Recorded information:

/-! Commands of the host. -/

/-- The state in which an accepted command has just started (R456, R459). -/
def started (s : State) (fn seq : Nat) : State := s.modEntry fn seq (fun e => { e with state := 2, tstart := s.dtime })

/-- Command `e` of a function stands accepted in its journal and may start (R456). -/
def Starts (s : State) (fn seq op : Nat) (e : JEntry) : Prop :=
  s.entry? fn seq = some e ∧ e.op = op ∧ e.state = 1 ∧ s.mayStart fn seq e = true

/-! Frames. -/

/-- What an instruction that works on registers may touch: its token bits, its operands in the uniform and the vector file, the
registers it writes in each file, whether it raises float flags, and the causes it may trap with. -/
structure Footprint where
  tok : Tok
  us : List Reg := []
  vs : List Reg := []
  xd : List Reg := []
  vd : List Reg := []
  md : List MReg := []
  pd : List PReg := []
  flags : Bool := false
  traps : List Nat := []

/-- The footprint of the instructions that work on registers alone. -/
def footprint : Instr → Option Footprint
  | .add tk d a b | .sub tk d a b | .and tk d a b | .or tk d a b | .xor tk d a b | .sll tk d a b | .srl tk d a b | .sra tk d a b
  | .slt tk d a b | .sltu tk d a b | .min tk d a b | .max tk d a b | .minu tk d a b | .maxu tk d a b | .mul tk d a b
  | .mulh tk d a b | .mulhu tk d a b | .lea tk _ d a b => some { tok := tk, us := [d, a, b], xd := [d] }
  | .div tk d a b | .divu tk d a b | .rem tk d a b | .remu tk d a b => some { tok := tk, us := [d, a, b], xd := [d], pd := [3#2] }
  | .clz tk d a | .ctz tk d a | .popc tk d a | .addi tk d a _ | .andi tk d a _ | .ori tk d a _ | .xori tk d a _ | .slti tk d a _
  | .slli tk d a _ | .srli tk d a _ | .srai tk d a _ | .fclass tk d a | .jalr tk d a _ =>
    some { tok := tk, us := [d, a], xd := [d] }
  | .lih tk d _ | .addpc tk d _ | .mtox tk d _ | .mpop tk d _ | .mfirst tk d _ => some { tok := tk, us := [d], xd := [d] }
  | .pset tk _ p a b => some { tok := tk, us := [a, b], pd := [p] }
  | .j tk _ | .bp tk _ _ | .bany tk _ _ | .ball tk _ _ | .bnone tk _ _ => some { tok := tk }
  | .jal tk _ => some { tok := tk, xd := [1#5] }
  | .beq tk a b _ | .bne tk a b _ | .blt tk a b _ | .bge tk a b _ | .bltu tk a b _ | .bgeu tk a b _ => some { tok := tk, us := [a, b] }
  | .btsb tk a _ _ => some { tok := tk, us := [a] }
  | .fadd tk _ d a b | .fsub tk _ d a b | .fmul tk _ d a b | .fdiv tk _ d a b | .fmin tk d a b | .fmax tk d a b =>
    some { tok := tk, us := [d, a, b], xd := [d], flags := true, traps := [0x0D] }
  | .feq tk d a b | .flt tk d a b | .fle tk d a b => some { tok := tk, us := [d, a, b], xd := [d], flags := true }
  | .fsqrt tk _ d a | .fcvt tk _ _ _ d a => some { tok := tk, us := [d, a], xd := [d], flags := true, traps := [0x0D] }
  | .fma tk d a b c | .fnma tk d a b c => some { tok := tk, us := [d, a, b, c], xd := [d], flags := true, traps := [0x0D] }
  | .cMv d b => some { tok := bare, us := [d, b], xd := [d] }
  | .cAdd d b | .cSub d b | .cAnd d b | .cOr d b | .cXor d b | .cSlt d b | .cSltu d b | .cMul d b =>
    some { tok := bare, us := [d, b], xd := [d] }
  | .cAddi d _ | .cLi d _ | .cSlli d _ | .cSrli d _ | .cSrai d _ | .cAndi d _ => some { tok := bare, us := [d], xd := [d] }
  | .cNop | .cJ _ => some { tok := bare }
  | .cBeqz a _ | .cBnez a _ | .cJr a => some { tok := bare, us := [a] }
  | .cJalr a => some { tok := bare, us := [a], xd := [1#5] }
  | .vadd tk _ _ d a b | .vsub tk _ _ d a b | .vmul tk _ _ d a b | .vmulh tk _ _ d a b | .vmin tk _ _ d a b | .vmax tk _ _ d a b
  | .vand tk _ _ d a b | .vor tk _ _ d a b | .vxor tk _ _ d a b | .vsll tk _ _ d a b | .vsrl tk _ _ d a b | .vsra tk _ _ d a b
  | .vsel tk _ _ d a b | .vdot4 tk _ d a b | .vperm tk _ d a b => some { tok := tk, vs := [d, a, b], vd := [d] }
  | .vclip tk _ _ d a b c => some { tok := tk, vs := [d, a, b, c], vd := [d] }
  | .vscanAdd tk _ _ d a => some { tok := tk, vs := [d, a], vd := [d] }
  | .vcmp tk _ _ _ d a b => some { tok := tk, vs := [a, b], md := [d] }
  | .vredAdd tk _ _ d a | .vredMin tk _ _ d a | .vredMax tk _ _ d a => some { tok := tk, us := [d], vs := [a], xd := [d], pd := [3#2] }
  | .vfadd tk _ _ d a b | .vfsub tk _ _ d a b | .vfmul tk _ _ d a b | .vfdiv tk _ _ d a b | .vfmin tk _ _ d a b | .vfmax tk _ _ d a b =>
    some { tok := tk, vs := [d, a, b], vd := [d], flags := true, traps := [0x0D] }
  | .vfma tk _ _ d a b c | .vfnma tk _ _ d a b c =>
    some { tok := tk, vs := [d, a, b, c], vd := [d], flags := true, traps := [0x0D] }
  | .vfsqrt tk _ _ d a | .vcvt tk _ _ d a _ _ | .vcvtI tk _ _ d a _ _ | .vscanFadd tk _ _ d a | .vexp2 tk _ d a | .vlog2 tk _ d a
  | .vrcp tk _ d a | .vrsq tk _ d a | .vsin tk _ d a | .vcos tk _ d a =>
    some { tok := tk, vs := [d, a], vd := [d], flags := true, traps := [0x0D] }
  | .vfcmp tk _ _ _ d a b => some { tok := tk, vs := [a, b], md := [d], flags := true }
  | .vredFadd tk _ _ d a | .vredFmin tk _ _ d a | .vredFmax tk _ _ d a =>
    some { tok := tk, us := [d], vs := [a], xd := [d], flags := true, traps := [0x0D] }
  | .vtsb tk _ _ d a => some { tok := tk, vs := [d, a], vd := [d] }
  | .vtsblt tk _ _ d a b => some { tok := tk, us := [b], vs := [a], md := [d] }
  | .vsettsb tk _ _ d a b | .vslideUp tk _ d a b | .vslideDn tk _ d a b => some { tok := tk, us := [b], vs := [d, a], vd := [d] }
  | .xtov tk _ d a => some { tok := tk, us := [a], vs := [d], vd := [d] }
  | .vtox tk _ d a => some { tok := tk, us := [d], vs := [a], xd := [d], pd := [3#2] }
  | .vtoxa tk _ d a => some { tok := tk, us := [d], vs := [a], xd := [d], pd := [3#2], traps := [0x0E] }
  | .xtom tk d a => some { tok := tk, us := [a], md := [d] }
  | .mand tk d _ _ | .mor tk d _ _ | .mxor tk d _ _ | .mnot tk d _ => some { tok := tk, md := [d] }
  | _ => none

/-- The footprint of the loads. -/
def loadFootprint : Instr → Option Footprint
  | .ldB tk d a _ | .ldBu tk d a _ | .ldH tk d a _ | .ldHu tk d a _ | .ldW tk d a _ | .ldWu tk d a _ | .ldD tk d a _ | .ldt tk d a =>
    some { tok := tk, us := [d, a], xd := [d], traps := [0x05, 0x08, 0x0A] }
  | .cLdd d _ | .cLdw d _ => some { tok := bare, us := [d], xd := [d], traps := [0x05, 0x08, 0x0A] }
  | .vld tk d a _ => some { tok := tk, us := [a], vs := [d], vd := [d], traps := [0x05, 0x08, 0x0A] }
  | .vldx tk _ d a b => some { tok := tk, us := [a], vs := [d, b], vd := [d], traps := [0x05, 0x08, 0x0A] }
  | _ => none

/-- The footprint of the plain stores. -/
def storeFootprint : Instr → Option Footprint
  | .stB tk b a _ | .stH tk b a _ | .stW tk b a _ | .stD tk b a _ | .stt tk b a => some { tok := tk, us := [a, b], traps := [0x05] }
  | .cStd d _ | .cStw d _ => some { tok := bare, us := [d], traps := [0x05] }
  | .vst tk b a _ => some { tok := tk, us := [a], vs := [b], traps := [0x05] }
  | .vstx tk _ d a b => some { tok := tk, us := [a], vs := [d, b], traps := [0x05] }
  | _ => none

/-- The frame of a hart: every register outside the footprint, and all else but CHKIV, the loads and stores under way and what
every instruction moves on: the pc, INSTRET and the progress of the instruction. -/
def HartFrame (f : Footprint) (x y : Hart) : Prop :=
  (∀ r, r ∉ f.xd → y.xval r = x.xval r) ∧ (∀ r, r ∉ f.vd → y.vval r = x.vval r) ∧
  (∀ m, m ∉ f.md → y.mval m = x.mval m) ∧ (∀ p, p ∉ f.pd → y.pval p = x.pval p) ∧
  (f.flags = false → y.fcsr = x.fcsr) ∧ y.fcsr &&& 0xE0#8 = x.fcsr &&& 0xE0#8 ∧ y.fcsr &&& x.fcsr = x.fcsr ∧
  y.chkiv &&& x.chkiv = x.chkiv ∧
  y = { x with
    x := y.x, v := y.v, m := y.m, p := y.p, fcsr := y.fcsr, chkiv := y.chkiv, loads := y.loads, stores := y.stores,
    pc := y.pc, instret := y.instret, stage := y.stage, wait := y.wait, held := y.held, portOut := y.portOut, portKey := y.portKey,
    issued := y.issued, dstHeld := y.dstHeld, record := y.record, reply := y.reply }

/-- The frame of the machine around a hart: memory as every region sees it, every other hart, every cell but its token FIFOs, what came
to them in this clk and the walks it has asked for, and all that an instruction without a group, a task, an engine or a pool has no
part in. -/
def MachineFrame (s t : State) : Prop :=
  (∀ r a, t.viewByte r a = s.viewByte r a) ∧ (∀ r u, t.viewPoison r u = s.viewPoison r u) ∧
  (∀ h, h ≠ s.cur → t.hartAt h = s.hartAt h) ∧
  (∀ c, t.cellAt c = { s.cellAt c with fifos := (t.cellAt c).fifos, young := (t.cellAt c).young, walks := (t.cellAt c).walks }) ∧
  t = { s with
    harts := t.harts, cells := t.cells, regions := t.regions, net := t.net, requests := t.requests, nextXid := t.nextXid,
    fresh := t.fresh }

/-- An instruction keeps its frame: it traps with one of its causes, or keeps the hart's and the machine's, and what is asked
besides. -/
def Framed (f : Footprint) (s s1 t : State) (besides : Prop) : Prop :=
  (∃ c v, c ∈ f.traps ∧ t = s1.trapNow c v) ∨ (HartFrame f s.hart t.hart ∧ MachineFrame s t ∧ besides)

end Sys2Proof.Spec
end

Task:
The lines needed run from the first line of the data through the line containing "def Starts (s"; give them again exactly and nothing else.

Written answer:
/-! Commands of the host. -/

/-- The state in which an accepted command has just started (R456, R459). -/
def started (s : State) (fn seq : Nat) : State := s.modEntry fn seq (fun e => { e with state := 2, tstart := s.dtime })

/-- Command `e` of a function stands accepted in its journal and may start (R456). -/
def Starts (s : State) (fn seq op : Nat) (e : JEntry) : Prop :=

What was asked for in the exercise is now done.